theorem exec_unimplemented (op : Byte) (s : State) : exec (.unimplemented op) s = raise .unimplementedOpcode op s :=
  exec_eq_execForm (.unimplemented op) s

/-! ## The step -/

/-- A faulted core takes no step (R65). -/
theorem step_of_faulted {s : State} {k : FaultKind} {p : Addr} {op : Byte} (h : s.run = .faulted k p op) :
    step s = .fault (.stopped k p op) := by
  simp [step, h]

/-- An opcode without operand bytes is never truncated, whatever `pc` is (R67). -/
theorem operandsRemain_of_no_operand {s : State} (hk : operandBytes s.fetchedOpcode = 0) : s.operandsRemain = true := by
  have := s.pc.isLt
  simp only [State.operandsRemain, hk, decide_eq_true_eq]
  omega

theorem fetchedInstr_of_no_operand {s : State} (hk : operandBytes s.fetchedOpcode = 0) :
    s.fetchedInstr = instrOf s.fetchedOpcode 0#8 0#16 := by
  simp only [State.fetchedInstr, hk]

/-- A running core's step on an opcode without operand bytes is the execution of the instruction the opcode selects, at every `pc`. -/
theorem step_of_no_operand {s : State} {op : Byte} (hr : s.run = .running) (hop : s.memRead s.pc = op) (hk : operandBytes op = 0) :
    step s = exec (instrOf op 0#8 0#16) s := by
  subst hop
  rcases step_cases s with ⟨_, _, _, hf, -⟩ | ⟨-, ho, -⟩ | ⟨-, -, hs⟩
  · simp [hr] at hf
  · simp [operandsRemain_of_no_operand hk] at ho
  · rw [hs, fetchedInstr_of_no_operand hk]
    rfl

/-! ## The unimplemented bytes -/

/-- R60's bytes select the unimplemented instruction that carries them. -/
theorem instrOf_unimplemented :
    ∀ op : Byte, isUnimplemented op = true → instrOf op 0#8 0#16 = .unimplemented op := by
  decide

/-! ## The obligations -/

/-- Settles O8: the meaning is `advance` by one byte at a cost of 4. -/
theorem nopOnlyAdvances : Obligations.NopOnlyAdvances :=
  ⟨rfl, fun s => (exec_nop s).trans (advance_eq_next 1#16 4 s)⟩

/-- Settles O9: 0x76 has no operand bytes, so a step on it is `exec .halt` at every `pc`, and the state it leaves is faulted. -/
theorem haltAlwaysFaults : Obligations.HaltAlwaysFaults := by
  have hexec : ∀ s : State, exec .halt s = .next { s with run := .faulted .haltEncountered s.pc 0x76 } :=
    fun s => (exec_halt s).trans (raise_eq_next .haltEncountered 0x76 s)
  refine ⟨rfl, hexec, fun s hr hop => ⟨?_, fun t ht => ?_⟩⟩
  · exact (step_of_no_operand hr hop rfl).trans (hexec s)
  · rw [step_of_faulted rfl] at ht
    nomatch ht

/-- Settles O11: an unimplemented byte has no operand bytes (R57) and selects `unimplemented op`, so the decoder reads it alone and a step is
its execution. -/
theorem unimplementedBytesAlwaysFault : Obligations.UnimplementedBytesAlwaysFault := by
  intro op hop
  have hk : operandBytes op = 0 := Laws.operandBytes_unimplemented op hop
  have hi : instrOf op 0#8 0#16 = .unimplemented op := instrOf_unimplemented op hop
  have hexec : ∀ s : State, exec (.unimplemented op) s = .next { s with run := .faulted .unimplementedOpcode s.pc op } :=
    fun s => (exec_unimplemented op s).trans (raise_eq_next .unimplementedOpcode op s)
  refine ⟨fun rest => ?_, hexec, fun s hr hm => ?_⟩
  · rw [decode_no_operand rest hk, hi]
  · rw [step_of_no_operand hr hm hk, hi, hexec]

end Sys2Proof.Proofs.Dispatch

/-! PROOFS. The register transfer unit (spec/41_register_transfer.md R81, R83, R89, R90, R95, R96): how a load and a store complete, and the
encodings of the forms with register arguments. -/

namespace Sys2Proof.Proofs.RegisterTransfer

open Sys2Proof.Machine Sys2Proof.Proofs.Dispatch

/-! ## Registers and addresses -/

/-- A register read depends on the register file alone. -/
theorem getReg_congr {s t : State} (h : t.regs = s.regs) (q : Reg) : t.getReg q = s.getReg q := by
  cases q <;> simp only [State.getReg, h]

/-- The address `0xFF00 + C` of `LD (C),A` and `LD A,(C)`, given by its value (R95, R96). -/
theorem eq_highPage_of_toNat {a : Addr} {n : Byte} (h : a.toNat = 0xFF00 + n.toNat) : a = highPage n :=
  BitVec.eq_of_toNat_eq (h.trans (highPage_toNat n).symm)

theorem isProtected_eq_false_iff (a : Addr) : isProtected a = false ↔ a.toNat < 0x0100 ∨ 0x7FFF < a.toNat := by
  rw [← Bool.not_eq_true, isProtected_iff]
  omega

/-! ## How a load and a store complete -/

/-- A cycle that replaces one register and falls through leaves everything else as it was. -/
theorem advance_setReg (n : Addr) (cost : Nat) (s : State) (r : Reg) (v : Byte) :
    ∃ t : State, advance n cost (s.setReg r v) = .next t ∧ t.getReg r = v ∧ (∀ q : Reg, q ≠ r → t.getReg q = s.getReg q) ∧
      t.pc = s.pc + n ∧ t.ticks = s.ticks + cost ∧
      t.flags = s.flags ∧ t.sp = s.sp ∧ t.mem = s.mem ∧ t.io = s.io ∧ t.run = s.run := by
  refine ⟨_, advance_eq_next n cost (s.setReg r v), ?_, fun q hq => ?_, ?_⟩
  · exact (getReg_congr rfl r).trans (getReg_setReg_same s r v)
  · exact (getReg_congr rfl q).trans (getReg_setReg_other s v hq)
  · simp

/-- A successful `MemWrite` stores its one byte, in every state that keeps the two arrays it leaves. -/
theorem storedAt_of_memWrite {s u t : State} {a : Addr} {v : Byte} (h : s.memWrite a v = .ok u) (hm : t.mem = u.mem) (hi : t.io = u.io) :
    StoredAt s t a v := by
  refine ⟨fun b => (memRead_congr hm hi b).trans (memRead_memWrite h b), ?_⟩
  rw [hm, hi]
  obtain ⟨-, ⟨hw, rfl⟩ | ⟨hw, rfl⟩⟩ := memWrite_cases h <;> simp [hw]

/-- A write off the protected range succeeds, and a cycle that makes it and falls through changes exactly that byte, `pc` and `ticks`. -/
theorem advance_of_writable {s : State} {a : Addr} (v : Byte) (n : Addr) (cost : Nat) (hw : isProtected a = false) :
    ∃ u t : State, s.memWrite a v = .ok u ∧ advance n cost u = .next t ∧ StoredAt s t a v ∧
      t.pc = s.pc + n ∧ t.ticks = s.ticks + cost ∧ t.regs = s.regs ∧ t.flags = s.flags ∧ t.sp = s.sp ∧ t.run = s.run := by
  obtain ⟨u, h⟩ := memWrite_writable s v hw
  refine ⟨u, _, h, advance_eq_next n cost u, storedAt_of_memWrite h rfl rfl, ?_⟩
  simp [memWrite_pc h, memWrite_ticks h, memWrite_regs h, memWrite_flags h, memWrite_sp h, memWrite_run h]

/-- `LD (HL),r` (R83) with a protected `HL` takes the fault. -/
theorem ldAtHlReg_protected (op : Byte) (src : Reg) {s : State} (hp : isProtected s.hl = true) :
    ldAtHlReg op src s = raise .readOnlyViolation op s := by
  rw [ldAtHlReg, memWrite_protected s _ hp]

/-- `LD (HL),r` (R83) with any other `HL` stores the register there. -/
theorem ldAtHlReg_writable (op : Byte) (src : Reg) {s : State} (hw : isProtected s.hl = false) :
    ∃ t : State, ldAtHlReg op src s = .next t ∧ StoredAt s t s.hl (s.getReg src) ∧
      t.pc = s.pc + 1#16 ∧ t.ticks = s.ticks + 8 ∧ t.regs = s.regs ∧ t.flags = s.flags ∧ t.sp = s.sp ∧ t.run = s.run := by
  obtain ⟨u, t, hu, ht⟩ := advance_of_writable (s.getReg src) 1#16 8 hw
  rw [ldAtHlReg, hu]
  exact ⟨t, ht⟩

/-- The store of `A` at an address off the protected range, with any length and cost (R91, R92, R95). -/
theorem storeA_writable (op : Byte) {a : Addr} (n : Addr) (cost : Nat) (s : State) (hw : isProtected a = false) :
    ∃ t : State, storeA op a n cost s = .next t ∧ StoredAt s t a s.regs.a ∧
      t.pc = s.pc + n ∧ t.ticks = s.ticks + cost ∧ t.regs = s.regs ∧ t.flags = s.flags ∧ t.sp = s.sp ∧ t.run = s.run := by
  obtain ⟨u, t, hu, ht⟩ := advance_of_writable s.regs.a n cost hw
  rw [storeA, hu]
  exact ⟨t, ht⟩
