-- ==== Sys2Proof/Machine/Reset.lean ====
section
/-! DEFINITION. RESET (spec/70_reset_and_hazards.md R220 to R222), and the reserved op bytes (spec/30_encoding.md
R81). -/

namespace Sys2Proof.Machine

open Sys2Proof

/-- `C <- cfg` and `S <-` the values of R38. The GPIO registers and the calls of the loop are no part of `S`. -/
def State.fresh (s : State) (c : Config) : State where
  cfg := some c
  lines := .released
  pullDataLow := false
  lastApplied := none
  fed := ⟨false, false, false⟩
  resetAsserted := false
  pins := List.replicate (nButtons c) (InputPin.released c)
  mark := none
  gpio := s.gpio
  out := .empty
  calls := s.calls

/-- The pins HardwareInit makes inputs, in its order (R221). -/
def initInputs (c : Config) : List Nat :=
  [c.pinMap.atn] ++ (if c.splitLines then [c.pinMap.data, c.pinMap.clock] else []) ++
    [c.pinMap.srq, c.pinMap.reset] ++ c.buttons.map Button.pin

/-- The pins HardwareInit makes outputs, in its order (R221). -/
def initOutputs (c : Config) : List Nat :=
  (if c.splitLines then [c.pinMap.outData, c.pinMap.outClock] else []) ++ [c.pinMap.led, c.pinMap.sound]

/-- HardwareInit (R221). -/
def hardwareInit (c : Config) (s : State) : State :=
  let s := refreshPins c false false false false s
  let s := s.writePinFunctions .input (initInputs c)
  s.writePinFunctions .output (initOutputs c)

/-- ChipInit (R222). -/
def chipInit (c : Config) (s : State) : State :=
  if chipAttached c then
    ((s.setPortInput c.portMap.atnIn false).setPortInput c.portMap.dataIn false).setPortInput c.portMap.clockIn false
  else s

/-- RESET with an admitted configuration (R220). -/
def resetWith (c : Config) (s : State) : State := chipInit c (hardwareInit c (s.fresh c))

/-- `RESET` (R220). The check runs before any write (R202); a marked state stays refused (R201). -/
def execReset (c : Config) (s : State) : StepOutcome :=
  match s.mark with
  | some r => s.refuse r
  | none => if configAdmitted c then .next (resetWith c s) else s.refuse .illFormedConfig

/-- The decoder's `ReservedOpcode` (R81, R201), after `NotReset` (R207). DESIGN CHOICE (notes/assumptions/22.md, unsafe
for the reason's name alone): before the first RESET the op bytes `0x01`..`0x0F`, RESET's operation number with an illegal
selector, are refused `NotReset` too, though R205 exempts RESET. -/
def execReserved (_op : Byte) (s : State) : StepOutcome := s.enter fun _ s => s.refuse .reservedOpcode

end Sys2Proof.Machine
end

===

> Brief: If a line of the material contains the word "namespace", pick it out and copy it.

> Answer below:
namespace Sys2Proof.Proofs.RegisterTransfer
namespace Sys2Proof.Machine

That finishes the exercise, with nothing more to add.